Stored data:
☆ ☆ ☆ ☆ ☆

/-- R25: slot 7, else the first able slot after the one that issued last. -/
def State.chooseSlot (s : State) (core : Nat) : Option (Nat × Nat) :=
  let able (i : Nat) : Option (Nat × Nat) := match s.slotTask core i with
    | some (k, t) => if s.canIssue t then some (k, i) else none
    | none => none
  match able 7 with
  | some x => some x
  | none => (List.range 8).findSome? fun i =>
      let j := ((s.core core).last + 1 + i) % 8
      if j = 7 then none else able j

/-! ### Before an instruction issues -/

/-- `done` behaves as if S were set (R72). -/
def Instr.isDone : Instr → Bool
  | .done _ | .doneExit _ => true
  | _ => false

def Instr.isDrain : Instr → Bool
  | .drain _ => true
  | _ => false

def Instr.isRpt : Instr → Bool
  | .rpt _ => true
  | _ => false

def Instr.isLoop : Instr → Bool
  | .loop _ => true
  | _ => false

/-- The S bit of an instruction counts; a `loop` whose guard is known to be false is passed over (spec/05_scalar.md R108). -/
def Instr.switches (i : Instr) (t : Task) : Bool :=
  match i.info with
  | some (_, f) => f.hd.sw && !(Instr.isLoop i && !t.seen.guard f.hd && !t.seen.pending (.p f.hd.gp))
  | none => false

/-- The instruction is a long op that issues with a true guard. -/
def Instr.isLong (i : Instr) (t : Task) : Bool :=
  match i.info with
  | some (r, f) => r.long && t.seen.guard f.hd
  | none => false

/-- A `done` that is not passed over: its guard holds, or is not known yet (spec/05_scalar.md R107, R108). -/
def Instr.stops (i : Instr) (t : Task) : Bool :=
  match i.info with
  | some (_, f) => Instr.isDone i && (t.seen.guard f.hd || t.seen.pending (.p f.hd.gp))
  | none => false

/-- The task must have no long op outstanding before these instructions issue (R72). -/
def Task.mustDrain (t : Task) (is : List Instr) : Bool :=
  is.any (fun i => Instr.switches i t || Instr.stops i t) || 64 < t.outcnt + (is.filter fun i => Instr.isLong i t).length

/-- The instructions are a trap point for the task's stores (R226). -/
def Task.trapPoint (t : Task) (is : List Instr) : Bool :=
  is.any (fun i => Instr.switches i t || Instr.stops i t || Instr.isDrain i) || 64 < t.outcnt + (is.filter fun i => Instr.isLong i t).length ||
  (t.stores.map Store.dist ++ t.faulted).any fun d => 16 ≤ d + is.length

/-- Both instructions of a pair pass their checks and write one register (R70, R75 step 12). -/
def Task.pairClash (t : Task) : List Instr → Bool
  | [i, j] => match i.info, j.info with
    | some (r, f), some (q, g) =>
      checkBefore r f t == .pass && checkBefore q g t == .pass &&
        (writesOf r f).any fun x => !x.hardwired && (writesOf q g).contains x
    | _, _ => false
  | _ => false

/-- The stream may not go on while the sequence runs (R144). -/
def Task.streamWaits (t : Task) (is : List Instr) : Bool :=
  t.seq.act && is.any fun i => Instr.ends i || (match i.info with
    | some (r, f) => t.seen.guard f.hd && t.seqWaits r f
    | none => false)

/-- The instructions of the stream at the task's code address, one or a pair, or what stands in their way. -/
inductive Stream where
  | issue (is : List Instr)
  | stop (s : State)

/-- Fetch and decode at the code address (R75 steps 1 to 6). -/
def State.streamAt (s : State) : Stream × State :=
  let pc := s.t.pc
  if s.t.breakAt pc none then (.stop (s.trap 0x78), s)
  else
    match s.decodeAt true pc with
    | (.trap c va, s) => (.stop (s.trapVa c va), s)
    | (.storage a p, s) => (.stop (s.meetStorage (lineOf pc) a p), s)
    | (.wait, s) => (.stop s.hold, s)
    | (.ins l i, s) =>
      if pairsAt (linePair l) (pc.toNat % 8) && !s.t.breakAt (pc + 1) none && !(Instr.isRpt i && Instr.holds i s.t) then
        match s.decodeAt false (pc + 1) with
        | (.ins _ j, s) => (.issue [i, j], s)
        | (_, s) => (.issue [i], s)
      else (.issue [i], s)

☆ ☆ ☆ ☆ ☆

* _Your goal_
Read the entries above and find each line holding the word "stores". Copy it out.

* _Solution to this task_
/-- The instructions are a trap point for the task's stores (R226). -/
  (t.stores.map Store.dist ++ t.faulted).any fun d => 16 ≤ d + is.length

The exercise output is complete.